When a gummy manufacturer shifts from producing individual shapes to a continuous sheet that is later cut, the formulation and process controls must be rebalanced to ensure the sheet remains uniform, workable, and structurally sound. The key differences revolve around managing viscosity, set time, and cooling to prevent defects like tearing, sticking, or inconsistent thickness.
Viscosity Constraints
For a continuous sheet, viscosity must be low enough to flow evenly across the depositor or belt but not so low that it runs off the edges or produces a thin, fragile sheet. Unlike individual molds, where a slightly thicker gel can be forced into cavities, a sheet requires a consistent, self-leveling consistency. The target viscosity is typically higher than for injection-molded shapes because the sheet must hold its shape after deposition without sagging. A viscosity in the range of 8,000-12,000 cP (at deposition temperature) is common for sheet production, whereas individual shapes might allow for 6,000-10,000 cP. The formulation must also avoid air entrapment, as bubbles in a sheet will produce holes after cutting.
Set Time Constraints
Set time for a continuous sheet is more critical than for individual shapes because the entire sheet must set uniformly before cutting. If the gel sets too quickly on the edges but not in the center, cutting will cause uneven edges or sticking. Conversely, if it sets too slowly, the sheet may deform under its own weight. The ideal set time for a sheet is usually 20-40% longer than for individual shapes of the same thickness to allow moisture to evenly distribute. This often requires a slower-acting gelling system-using a combination of pectin and gelatin, for example, or adjusting the pH buffer to delay the gelation of pectin. The manufacturer must also ensure the set time is consistent across the entire production run, as batch-to-batch variations become more apparent in a large sheet.
Cooling Constraints
Cooling is perhaps the most distinct challenge for a continuous sheet. While individual shapes can be cooled rapidly in a tunnel, a sheet must be cooled uniformly from the inside out to prevent warping, surface cracking, or center collapse. The cooling rate must be slower and more controlled-typically using a multi-zone cooling tunnel with graduated temperatures (starting at 10-15°C and decreasing to 5-8°C) rather than a single cold blast. The sheet thickness also affects cooling: for a sheet intended to be cut later, the thickness is usually 8-12 mm, compared to 5-8 mm for individual shapes. This extra thickness demands longer cooling times (30-50% longer) to ensure the center reaches the required firmness. Additionally, the cooling belt or tray must be non-stick and perfectly level to avoid creating thickness variations that lead to jagged cuts.
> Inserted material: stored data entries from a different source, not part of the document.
-- ==== Sys2Proof/Laws/FrameSensors.lean ====
section
/-! SUPPORT. Frames of Machine/Sensors: for each operation, the parts of the state it may change. -/

namespace Sys2Proof.Machine

theorem State.modAlarms_keeps (s : State) (f : Alarms → Alarms) : Keeps (only [.alarms]) s (State.modAlarms s f) := by
  unfold State.modAlarms
  repeat' (first
    | with_reducible apply Keeps.refl
    | with_reducible assumption
    | with_reducible apply Keeps.ite
    | with_reducible apply Keeps.ite_fst
    | with_reducible refine Keeps.foldl _ (fun _ _ => ?_) ?_
    | extract_lets
    | split
    | dsimp only
    | ((with_reducible apply Keeps.upd) <;> first | exact .inl rfl | exact .inr rfl | skip))

theorem raiseTrip_keeps (s : State) (x : Sensor) (d0 : W32) (d1 : W32) : Keeps (allBut [.pending, .params, .seats, .offers, .nextJob, .time,
    .freeCount]) s (raiseTrip s x d0 d1) := by
  unfold raiseTrip
  repeat' (first
    | with_reducible apply Keeps.refl
    | with_reducible assumption
    | ((with_reducible apply Keeps.step (alarmA_keeps ..)); focus exact rfl)
    | ((with_reducible apply Keeps.step (alarmC_keeps ..)); focus exact rfl)
    | with_reducible apply Keeps.ite
    | with_reducible apply Keeps.ite_fst
    | with_reducible refine Keeps.foldl _ (fun _ _ => ?_) ?_
    | extract_lets
    | split
    | dsimp only)

theorem sensorRead_keeps (s : State) (x : Sensor) (d0 : W32) : Keeps (only [.alarms]) s (sensorRead s x d0) := by
  unfold sensorRead
  repeat' (first
    | with_reducible apply Keeps.refl
    | with_reducible assumption
    | ((with_reducible apply Keeps.step (State.modAlarms_keeps ..)); focus exact rfl)
    | with_reducible apply Keeps.ite
    | with_reducible apply Keeps.ite_fst
    | with_reducible refine Keeps.foldl _ (fun _ _ => ?_) ?_
    | extract_lets
    | split
    | dsimp only)

theorem sensorTrip_keeps (s : State) (x : Sensor) (d0 : W32) (d1 : W32) : Keeps (allBut [.pending, .params, .seats, .offers, .nextJob, .time,
    .freeCount]) s (sensorTrip s x d0 d1) := by
  unfold sensorTrip
  repeat' (first
    | with_reducible apply Keeps.refl
    | with_reducible assumption
    | ((with_reducible apply Keeps.step (sensorRead_keeps ..)); focus exact rfl)
    | ((with_reducible apply Keeps.step (State.modAlarms_keeps ..)); focus exact rfl)
    | ((with_reducible apply Keeps.step (raiseTrip_keeps ..)); focus exact rfl)
    | with_reducible apply Keeps.ite
    | with_reducible apply Keeps.ite_fst
    | with_reducible refine Keeps.foldl _ (fun _ _ => ?_) ?_
    | extract_lets
    | split
    | dsimp only)

theorem execSensorTrip_keeps (sensor : Sensor) (detail0 : W32) (detail1 : W32) (s : State) : OutKeeps (allBut [.pending, .params, .offers, .nextJob,
    .time]) s (execSensorTrip sensor detail0 detail1 s) := by
  unfold execSensorTrip
  repeat' (first
    | with_reducible apply Keeps.refl
    | with_reducible assumption
    | with_reducible exact OutKeeps.fault
    | with_reducible exact OutKeeps.refused
    | with_reducible apply OutKeeps.ok
    | with_reducible apply OutKeeps.next
    | with_reducible apply OutKeeps.ite
    | ((with_reducible apply Keeps.step (carryAll_keeps ..)); focus exact rfl)
    | ((with_reducible apply Keeps.step (sensorTrip_keeps ..)); focus exact rfl)
    | with_reducible apply Keeps.ite
    | with_reducible apply Keeps.ite_fst
    | with_reducible refine Keeps.foldl _ (fun _ _ => ?_) ?_
    | extract_lets
    | split
    | dsimp only)

theorem execSensorConditionEnd_keeps (sensor : Sensor) (s : State) : OutKeeps (only [.alarms]) s (execSensorConditionEnd sensor s) := by
  unfold execSensorConditionEnd
  repeat' (first
    | with_reducible apply Keeps.refl
    | with_reducible assumption
    | with_reducible exact OutKeeps.fault
    | with_reducible exact OutKeeps.refused
    | with_reducible apply OutKeeps.ok
    | with_reducible apply OutKeeps.next
    | with_reducible apply OutKeeps.ite
    | ((with_reducible apply Keeps.step (State.modAlarms_keeps ..)); focus exact rfl)
    | with_reducible apply Keeps.ite
    | with_reducible apply Keeps.ite_fst
    | with_reducible refine Keeps.foldl _ (fun _ _ => ?_) ?_
    | extract_lets
    | split
    | dsimp only)

theorem armSensors_keeps (s : State) : Keeps (allBut [.pending, .params, .seats, .offers, .nextJob, .time, .freeCount]) s (armSensors s) := by
  unfold armSensors
  repeat' (first
    | with_reducible apply Keeps.refl
    | with_reducible assumption
    | ((with_reducible apply Keeps.step (raiseTrip_keeps ..)); focus exact rfl)
    | ((with_reducible apply Keeps.step (State.modAlarms_keeps ..)); focus exact rfl)
    | with_reducible apply Keeps.ite
    | with_reducible apply Keeps.ite_fst
    | with_reducible refine Keeps.foldl _ (fun _ _ => ?_) ?_
    | extract_lets
    | split
    | dsimp only)

theorem execLockstep_keeps (s : State) : OutKeeps (allBut [.pending, .params, .offers, .nextJob, .time]) s (execLockstep s) := by
  unfold execLockstep
  repeat' (first
    | with_reducible apply Keeps.refl
    | with_reducible assumption
    | with_reducible exact OutKeeps.fault
    | with_reducible exact OutKeeps.refused
    | with_reducible apply OutKeeps.ok
    | with_reducible apply OutKeeps.next
    | with_reducible apply OutKeeps.ite
    | ((with_reducible apply Keeps.step (carryAll_keeps ..)); focus exact rfl)
    | ((with_reducible apply whenDo_keeps); focus exact rfl)
    | ((with_reducible apply Keeps.step (alarmA_keeps ..)); focus exact rfl)
    | with_reducible intro _
    | with_reducible apply Keeps.self
    | with_reducible apply Keeps.ite
    | with_reducible apply Keeps.ite_fst
    | with_reducible refine Keeps.foldl _ (fun _ _ => ?_) ?_
    | extract_lets
    | split
    | dsimp only)

theorem execErasureVerified_keeps (erased : Erasure) (s : State) : OutKeeps (allBut [.pending, .params, .journal, .offers, .nextJob, .window, .time,
    .cust]) s (execErasureVerified erased s) := by
  unfold execErasureVerified
  repeat' (first
    | with_reducible apply Keeps.refl
    | with_reducible assumption
    | with_reducible exact OutKeeps.fault
    | with_reducible exact OutKeeps.refused
    | with_reducible apply OutKeeps.ok
    | with_reducible apply OutKeeps.next
    | with_reducible apply OutKeeps.ite
    | ((with_reducible apply Keeps.step (carryAll_keeps ..)); focus exact rfl)
    | ((with_reducible apply whenDo_keeps); focus exact rfl)
    | ((with_reducible apply Keeps.step (erasureVerified_keeps ..)); focus exact rfl)
    | with_reducible intro _
    | with_reducible apply Keeps.self
    | with_reducible apply Keeps.ite
    | with_reducible apply Keeps.ite_fst
    | with_reducible refine Keeps.foldl _ (fun _ _ => ?_) ?_
    | extract_lets
    | split
    | dsimp only)

theorem acceptA_keeps (s : State) : Keeps (only [.alarms, .entropy, .relay, .prompts]) s (acceptA s) := by
  unfold acceptA
  repeat' (first
    | with_reducible apply Keeps.refl
    | with_reducible assumption
    | ((with_reducible apply Keeps.step (tryWants_keeps ..)); focus exact rfl)
    | ((with_reducible apply Keeps.step (sendHello_keeps ..)); focus exact rfl)
    | ((with_reducible apply Keeps.step (requestAll_keeps ..)); focus exact rfl)
    | ((with_reducible apply Keeps.step (vector_keeps ..)); focus exact rfl)
    | ((with_reducible apply Keeps.step (State.modAlarms_keeps ..)); focus exact rfl)
    | with_reducible apply Keeps.ite
    | with_reducible apply Keeps.ite_fst
    | with_reducible refine Keeps.foldl _ (fun _ _ => ?_) ?_
    | extract_lets
    | split
    | dsimp only)

theorem acceptB_keeps (s : State) : Keeps (only [.alarms, .entropy, .prompts]) s (acceptB s) := by
  unfold acceptB
  repeat' (first
    | with_reducible apply Keeps.refl
    | with_reducible assumption
    | ((with_reducible apply Keeps.step (requestAll_keeps ..)); focus exact rfl)
    | ((with_reducible apply Keeps.step (vector_keeps ..)); focus exact rfl)
    | ((with_reducible apply Keeps.step (State.modAlarms_keeps ..)); focus exact rfl)
    | with_reducible apply Keeps.ite
    | with_reducible apply Keeps.ite_fst
    | with_reducible refine Keeps.foldl _ (fun _ _ => ?_) ?_
    | extract_lets
    | split
    | dsimp only)

theorem almClear_keeps (s : State) (a : Bool) (b : Bool) : Keeps (only [.alarms, .entropy, .relay, .prompts]) s (almClear s a b) := by
  unfold almClear
  repeat' (first
    | with_reducible apply Keeps.refl
    | with_reducible assumption
    | ((with_reducible apply Keeps.step (acceptA_keeps ..)); focus exact rfl)
    | ((with_reducible apply Keeps.step (acceptB_keeps ..)); focus exact rfl)
    | ((with_reducible apply Keeps.step (State.modAlarms_keeps ..)); focus exact rfl)
    | with_reducible apply Keeps.ite
    | with_reducible apply Keeps.ite_fst
    | with_reducible refine Keeps.foldl _ (fun _ _ => ?_) ?_
    | extract_lets
    | split
    | dsimp only)

theorem execClearA_keeps (s : State) : OutKeeps (allBut [.pending, .params, .journal, .offers, .nextJob, .window, .time, .cust]) s (execClearA s) :=
    by
  unfold execClearA
  repeat' (first
    | with_reducible apply Keeps.refl
    | with_reducible assumption
    | with_reducible exact OutKeeps.fault
    | with_reducible exact OutKeeps.refused
    | with_reducible apply OutKeeps.ok
    | with_reducible apply OutKeeps.next
    | with_reducible apply OutKeeps.ite
    | ((with_reducible apply Keeps.step (carryAll_keeps ..)); focus exact rfl)
    | ((with_reducible apply mgrWrite_keeps); focus exact rfl)
    | ((with_reducible apply Keeps.step (almClear_keeps ..)); focus exact rfl)
    | with_reducible intro _
    | with_reducible apply Keeps.self
    | with_reducible apply Keeps.ite
    | with_reducible apply Keeps.ite_fst
    | with_reducible refine Keeps.foldl _ (fun _ _ => ?_) ?_
    | extract_lets
    | split
    | dsimp only)

theorem execClearB_keeps (s : State) : OutKeeps (allBut [.pending, .params, .journal, .offers, .nextJob, .window, .time, .cust]) s (execClearB s) :=
    by
  unfold execClearB
  repeat' (first
    | with_reducible apply Keeps.refl
    | with_reducible assumption
    | with_reducible exact OutKeeps.fault
    | with_reducible exact OutKeeps.refused
    | with_reducible apply OutKeeps.ok
    | with_reducible apply OutKeeps.next
    | with_reducible apply OutKeeps.ite
    | ((with_reducible apply Keeps.step (carryAll_keeps ..)); focus exact rfl)
    | ((with_reducible apply mgrWrite_keeps); focus exact rfl)
    | ((with_reducible apply Keeps.step (almClear_keeps ..)); focus exact rfl)
    | with_reducible intro _
    | with_reducible apply Keeps.self
    | with_reducible apply Keeps.ite
    | with_reducible apply Keeps.ite_fst
    | with_reducible refine Keeps.foldl _ (fun _ _ => ?_) ?_
    | extract_lets
    | split
    | dsimp only)

theorem returnQueued_keeps (s : State) (b : Nat) : Keeps (only [.jobs]) s (returnQueued s b) := by
  unfold returnQueued
  repeat' (first
    | with_reducible apply Keeps.refl
    | with_reducible assumption
    | with_reducible apply Keeps.ite
    | with_reducible apply Keeps.ite_fst
    | with_reducible refine Keeps.foldl _ (fun _ _ => ?_) ?_
    | extract_lets
    | split
    | dsimp only
    | ((with_reducible apply Keeps.upd) <;> first | exact .inl rfl | exact .inr rfl | skip))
Summary of Key Differences
- Viscosity: Higher (8,000-12,000 cP) for sheet to prevent spreading and ensure uniform thickness.
- Set time: 20-40% longer to allow even gelation across the entire sheet.
- Cooling: Slower, multi-zone process to avoid thermal stresses, with thicker sheets requiring more dwell time.
- Post-processing: Cutting requires the sheet to be fully set but still slightly tacky-if over-dried, it will shatter; if under-set, blades will drag.
By adjusting these parameters, a manufacturer can produce a uniform, defect-free continuous sheet that cuts cleanly into any desired shape-whether squares, rectangles, or custom shapes-without the limitations of individual molds.